Regional financial integration

So far, only limited actions and progress has been achieved within the Maghreb region toward financial integration. A 1991 agreement among the five central banks on payment systems has not been implemented by all the countries, although few bilateral agreements between central banks have been reached. More recently, a long-awaited decision was taken to start a Maghreb investment bank. The recent interest in reinvigorating regional cooperation is therefore very welcome and would benefit all the countries.

While there is no blueprint on how best to achieve regional integration, useful lessons can still be learned from other experiences, particularly that of the European Union (EU) and Gulf Cooperation Council (GCC) countries. These lessons would include: adopting a gradual approach; consolidating macroeconomic stability in all the countries; strengthening financial markets; harmonizing rules and regulations; improving regional coordination; and lifting restrictions on cross border flows of goods and services.

Among the key steps that need to be taken toward financial integration are the following: implementing the necessary reforms in each country, harmonizing regulatory and supervisory frameworks, harmonization of financial contracts and standardization of financial information would help financial deepening and financial integration, harmonizing payment systems, facilitating trade financing, and proceeding with the establishment of the Maghreb Bank for Investment and Foreign Trade (BMICE).
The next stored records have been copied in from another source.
-- ==== Sys2Proof/Machine/RegMap.lean ====
section
/-! DEFINITION. The device register space: where every register of the spec lies, how wide it is, which bits
software may read, write, clear or only act on (R4), its reset value (R6) and its named fields. Offsets are those of
the register window of R23. A register instance is named by its indices, outermost first (queue, tally, quire, dune,
port or partition, then the index inside it). -/

namespace Sys2Proof.Machine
The BMICE could serve as a catalyst to financial integration and promote trade and investment within the region.

In 2006 a high-level regional Maghreb conference held in Rabat focused on financial reforms and integration and adopted an action plan to promote regional integration along the above mentioned lines. However, so far only limited progress has been made. It is thus urgent for the Maghreb countries to revive, update and implement this action plan, which remains valid.

Conclusion

In conclusion, following the “Arab Spring”, the Maghreb region, like other parts of the Middle East and North Africa, still faces a daunting challenge: how to create enough jobs so as to reduce substantially the high unemployment rate, especially among the youth. Meeting this challenge will require achieving a significantly higher and more inclusive economic growth. To this end, the region will need to accelerate reforms that will bring about considerably higher productive investment. The reforms must include further financial development and deepening, as well as regional integration within the Maghreb Block.